*** Opening of Entries provided ***

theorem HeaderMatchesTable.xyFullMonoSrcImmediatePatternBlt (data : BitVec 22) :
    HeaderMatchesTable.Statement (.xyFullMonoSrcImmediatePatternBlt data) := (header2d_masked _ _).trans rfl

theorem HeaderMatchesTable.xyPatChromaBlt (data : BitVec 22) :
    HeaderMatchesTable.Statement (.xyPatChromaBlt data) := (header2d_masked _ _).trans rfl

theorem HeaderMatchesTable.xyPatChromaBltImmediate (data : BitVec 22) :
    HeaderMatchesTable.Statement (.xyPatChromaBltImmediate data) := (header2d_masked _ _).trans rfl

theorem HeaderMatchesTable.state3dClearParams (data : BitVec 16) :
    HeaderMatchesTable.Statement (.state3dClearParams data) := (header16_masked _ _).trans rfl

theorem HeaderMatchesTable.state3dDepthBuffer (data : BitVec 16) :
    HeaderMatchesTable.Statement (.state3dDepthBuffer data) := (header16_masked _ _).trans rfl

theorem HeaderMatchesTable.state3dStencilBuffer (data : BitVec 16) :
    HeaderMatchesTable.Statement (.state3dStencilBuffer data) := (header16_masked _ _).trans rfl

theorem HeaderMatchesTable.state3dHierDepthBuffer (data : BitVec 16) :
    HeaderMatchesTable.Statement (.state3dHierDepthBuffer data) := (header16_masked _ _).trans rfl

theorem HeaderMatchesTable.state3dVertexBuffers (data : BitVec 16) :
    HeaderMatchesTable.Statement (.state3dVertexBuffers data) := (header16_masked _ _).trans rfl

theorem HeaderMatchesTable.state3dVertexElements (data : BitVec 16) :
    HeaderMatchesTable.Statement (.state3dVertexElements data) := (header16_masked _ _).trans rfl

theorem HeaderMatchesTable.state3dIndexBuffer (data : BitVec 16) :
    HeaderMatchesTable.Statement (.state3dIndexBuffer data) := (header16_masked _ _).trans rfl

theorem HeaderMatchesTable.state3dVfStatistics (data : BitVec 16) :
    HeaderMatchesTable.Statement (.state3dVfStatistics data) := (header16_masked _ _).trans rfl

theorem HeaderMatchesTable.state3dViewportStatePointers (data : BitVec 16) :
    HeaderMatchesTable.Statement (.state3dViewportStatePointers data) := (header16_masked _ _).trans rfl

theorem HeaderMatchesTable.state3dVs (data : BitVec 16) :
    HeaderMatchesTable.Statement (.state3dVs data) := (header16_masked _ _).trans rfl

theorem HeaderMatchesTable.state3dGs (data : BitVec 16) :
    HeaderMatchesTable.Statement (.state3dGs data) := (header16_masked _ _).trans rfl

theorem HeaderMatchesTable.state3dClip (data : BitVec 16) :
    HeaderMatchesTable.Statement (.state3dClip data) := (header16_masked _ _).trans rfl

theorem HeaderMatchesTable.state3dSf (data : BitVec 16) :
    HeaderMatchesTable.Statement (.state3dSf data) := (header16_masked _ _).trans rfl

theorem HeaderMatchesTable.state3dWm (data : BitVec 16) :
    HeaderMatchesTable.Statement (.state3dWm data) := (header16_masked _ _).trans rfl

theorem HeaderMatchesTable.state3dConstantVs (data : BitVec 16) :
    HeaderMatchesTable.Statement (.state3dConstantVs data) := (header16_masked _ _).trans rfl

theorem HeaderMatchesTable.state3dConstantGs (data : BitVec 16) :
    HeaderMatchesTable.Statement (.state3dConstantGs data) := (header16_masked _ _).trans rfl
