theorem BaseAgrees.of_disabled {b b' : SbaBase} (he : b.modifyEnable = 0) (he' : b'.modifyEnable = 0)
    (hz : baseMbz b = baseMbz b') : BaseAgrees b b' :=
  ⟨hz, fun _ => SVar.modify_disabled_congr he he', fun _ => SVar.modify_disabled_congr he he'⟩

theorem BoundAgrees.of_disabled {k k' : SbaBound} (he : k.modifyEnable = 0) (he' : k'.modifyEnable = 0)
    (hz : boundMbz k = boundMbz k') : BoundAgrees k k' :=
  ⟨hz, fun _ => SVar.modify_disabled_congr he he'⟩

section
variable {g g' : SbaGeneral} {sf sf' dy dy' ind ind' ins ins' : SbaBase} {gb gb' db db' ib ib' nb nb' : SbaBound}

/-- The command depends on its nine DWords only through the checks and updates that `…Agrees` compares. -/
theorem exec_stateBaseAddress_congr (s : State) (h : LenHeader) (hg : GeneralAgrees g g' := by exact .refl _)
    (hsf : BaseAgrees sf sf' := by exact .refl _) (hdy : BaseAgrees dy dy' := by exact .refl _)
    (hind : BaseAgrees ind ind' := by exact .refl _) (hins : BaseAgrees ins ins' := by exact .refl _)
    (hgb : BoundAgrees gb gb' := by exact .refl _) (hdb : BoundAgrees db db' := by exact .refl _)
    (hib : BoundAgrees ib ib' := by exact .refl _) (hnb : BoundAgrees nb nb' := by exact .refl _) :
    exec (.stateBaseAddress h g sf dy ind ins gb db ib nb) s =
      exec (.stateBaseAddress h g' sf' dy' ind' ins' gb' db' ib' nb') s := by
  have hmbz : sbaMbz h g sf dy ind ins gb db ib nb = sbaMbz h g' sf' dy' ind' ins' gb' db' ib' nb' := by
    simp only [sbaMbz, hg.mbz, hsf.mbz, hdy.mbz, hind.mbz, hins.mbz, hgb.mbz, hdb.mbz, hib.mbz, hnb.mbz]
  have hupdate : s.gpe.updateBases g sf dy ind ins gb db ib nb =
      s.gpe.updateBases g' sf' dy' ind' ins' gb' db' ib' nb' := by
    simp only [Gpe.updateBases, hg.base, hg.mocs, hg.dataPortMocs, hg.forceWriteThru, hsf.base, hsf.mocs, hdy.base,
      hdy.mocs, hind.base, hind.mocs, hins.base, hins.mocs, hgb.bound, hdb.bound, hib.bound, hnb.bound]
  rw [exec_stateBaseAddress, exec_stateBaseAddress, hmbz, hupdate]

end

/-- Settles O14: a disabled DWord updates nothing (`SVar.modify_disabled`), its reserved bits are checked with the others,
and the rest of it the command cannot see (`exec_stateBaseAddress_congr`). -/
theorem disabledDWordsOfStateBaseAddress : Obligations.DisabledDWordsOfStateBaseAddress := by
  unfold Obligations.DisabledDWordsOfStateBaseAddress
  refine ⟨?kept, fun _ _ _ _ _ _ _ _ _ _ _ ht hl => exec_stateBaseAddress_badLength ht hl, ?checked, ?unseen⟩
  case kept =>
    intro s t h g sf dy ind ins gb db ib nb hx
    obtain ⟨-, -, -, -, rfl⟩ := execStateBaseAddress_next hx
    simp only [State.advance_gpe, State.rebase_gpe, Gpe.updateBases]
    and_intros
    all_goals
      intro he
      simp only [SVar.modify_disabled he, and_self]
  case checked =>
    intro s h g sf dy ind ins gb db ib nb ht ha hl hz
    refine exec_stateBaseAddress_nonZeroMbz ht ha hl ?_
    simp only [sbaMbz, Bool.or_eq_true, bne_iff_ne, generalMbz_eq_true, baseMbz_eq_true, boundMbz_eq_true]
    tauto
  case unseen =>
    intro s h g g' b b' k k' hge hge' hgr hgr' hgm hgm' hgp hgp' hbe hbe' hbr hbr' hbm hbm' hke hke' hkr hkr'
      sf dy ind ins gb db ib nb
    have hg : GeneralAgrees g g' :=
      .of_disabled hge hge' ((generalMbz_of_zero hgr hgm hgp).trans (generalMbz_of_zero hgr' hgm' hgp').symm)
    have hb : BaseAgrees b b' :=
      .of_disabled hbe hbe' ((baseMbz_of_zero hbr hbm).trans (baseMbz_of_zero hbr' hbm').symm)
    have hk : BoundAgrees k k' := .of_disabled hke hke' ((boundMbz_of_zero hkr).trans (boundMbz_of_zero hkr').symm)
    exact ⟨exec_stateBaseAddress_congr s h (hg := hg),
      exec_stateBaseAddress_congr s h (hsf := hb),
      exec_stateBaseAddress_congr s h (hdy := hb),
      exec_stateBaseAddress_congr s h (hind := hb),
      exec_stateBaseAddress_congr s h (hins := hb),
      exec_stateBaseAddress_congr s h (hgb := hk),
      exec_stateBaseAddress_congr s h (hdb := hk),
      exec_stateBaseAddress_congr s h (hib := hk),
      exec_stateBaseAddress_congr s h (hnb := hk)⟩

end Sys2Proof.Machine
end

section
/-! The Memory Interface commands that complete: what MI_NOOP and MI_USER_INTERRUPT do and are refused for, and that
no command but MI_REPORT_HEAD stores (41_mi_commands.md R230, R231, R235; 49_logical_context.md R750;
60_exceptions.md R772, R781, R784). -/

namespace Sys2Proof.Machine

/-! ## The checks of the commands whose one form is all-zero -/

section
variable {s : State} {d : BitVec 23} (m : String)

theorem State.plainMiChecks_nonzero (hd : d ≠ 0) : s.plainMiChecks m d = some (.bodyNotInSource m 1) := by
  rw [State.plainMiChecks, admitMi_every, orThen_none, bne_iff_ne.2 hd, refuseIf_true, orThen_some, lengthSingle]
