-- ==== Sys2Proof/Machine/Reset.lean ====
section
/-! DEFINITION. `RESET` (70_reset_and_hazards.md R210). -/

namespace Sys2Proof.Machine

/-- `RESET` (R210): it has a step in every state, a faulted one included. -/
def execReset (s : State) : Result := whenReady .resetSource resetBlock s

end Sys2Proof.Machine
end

*** Close of Entries provided ***
*** Opening of Entries provided ***

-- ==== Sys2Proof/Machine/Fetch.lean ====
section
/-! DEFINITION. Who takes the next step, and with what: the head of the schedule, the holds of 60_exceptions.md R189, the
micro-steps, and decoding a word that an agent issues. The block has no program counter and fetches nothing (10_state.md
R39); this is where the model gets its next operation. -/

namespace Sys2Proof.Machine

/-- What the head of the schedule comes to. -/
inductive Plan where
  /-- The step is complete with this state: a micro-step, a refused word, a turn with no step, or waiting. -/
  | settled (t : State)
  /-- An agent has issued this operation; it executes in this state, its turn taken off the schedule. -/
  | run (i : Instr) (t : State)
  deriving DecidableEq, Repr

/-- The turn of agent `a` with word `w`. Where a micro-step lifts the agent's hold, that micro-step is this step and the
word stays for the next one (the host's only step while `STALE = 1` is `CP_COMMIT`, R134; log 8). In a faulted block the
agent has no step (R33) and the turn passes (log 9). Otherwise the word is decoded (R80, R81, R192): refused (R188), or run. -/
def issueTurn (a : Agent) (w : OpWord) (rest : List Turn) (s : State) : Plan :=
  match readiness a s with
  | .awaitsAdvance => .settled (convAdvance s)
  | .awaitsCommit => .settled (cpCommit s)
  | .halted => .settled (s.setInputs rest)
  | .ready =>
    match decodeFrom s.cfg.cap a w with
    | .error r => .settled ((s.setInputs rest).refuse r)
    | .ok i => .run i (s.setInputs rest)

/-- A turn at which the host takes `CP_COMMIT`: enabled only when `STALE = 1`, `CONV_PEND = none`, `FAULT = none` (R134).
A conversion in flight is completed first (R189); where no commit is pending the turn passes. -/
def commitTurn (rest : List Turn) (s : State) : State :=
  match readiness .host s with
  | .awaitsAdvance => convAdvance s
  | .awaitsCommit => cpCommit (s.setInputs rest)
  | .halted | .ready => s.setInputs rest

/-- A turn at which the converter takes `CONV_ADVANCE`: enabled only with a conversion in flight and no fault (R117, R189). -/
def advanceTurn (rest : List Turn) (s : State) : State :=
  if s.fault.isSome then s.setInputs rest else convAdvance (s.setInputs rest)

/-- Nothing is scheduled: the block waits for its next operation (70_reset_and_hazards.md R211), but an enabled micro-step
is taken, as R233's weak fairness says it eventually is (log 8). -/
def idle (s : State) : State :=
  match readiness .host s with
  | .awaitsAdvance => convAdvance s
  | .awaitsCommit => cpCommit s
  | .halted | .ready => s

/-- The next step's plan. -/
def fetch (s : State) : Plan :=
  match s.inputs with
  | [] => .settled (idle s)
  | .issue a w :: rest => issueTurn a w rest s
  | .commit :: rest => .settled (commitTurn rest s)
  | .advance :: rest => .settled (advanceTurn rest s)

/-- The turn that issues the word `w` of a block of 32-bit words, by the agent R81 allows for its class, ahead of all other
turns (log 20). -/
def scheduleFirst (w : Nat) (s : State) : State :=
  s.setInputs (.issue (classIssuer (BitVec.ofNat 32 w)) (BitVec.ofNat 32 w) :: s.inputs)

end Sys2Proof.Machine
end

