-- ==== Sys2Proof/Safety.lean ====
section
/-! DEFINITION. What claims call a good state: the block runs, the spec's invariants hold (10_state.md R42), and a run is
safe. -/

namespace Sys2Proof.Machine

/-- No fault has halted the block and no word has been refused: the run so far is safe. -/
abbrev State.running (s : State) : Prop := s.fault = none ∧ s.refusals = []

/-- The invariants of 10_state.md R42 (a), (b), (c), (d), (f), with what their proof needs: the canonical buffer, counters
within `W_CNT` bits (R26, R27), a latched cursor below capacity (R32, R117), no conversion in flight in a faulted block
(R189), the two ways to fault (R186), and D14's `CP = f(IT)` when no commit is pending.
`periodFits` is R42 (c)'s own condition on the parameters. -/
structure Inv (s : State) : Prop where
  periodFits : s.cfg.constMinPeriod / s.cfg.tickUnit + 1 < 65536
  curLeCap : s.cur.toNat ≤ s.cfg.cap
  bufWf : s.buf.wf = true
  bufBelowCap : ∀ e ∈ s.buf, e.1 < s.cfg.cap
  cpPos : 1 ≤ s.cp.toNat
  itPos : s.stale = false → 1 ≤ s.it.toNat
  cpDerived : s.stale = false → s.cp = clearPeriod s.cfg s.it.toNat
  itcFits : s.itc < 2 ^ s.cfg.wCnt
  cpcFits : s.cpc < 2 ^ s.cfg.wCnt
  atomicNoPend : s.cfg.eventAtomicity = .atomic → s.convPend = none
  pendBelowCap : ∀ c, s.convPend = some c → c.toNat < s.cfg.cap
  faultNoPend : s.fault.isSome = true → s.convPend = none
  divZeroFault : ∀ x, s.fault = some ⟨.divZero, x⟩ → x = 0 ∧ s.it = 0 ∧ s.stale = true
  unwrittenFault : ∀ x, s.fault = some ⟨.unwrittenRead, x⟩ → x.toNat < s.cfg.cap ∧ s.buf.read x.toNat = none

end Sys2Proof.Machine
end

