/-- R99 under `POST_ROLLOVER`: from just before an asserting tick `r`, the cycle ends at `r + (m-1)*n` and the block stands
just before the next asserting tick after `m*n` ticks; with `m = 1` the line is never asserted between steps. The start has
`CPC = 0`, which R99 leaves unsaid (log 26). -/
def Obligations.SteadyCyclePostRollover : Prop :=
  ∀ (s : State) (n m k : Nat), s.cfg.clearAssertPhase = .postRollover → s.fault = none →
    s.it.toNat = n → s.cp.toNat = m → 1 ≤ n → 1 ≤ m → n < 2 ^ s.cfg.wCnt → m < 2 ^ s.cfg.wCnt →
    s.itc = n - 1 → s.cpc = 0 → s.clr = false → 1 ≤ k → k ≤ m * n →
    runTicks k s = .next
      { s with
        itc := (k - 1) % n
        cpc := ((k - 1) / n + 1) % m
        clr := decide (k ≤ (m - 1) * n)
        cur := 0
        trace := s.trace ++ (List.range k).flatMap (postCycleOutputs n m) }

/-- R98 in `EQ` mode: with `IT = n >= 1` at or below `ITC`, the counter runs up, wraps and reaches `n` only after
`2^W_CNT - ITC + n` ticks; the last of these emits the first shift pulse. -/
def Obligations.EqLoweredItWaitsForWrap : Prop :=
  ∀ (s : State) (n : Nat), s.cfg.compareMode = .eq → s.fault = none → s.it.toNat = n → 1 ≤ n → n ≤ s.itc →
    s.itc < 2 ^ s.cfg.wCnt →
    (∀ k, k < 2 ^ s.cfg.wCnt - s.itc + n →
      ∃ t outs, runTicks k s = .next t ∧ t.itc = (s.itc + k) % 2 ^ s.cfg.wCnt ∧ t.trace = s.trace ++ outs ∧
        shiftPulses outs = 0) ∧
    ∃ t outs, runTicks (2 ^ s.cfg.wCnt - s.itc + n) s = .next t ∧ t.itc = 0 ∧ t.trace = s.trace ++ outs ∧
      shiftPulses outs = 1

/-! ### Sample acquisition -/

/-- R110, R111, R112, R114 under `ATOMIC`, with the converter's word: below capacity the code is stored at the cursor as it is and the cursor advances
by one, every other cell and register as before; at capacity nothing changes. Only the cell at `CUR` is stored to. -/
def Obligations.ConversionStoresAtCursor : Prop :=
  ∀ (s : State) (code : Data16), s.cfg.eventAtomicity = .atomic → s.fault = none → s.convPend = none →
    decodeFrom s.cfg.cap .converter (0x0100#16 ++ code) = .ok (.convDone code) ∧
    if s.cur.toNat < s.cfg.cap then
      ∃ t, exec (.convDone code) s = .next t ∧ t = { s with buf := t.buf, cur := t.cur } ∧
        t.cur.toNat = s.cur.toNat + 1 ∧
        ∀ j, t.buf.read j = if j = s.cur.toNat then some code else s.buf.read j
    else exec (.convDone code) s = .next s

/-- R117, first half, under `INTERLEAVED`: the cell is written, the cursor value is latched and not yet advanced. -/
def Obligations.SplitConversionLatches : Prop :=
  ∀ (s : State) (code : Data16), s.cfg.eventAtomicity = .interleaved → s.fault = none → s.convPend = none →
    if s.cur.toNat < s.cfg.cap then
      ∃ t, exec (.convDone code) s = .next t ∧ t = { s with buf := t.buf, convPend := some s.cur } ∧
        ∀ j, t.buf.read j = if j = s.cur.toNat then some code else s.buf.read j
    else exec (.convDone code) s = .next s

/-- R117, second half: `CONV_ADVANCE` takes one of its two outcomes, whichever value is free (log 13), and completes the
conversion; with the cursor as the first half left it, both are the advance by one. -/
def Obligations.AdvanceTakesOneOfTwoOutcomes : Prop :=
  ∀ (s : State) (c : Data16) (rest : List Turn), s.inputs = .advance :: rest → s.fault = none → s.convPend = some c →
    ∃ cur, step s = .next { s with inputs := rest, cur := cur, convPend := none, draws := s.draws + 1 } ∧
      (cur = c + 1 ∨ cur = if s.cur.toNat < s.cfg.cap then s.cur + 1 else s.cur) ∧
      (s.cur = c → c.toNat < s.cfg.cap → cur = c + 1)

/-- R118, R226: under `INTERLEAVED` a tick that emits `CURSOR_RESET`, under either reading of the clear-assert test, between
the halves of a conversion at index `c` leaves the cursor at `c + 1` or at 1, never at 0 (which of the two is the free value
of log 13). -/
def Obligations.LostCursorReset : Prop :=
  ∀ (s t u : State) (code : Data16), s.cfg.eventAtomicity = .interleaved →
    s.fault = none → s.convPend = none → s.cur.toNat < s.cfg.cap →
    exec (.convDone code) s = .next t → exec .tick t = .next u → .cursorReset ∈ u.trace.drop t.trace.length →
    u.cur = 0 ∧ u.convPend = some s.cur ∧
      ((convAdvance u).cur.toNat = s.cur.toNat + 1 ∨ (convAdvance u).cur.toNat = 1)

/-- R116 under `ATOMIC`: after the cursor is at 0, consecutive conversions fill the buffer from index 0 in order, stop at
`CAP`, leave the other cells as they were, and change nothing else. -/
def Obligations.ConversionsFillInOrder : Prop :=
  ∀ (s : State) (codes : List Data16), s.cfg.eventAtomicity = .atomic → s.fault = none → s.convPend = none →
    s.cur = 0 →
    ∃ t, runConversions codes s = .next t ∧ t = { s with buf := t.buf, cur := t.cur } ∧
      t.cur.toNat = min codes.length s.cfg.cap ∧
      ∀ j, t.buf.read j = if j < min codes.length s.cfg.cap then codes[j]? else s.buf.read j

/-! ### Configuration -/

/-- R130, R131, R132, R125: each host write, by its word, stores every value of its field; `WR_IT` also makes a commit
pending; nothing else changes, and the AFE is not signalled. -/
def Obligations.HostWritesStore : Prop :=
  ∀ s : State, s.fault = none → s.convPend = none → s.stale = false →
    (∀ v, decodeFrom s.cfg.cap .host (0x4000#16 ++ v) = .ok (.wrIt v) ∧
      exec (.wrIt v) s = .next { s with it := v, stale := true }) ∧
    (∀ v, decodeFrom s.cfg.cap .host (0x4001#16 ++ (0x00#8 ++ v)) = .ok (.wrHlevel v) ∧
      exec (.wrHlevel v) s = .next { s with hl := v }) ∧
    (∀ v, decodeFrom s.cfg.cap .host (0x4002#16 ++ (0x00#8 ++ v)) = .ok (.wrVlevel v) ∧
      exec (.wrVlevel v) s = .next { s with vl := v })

*** Close of Entries provided ***

Required work. Look above for the line with "(∀ v, decodeFrom s.cfg.cap .host (0x4000#16" and the line with "exec (.wrVlevel v)", and reproduce exactly those two lines plus every line between, nothing more.

Response.
    (∀ v, decodeFrom s.cfg.cap .host (0x4000#16 ++ v) = .ok (.wrIt v) ∧
      exec (.wrIt v) s = .next { s with it := v, stale := true }) ∧
    (∀ v, decodeFrom s.cfg.cap .host (0x4001#16 ++ (0x00#8 ++ v)) = .ok (.wrHlevel v) ∧
      exec (.wrHlevel v) s = .next { s with hl := v }) ∧
    (∀ v, decodeFrom s.cfg.cap .host (0x4002#16 ++ (0x00#8 ++ v)) = .ok (.wrVlevel v) ∧
      exec (.wrVlevel v) s = .next { s with vl := v })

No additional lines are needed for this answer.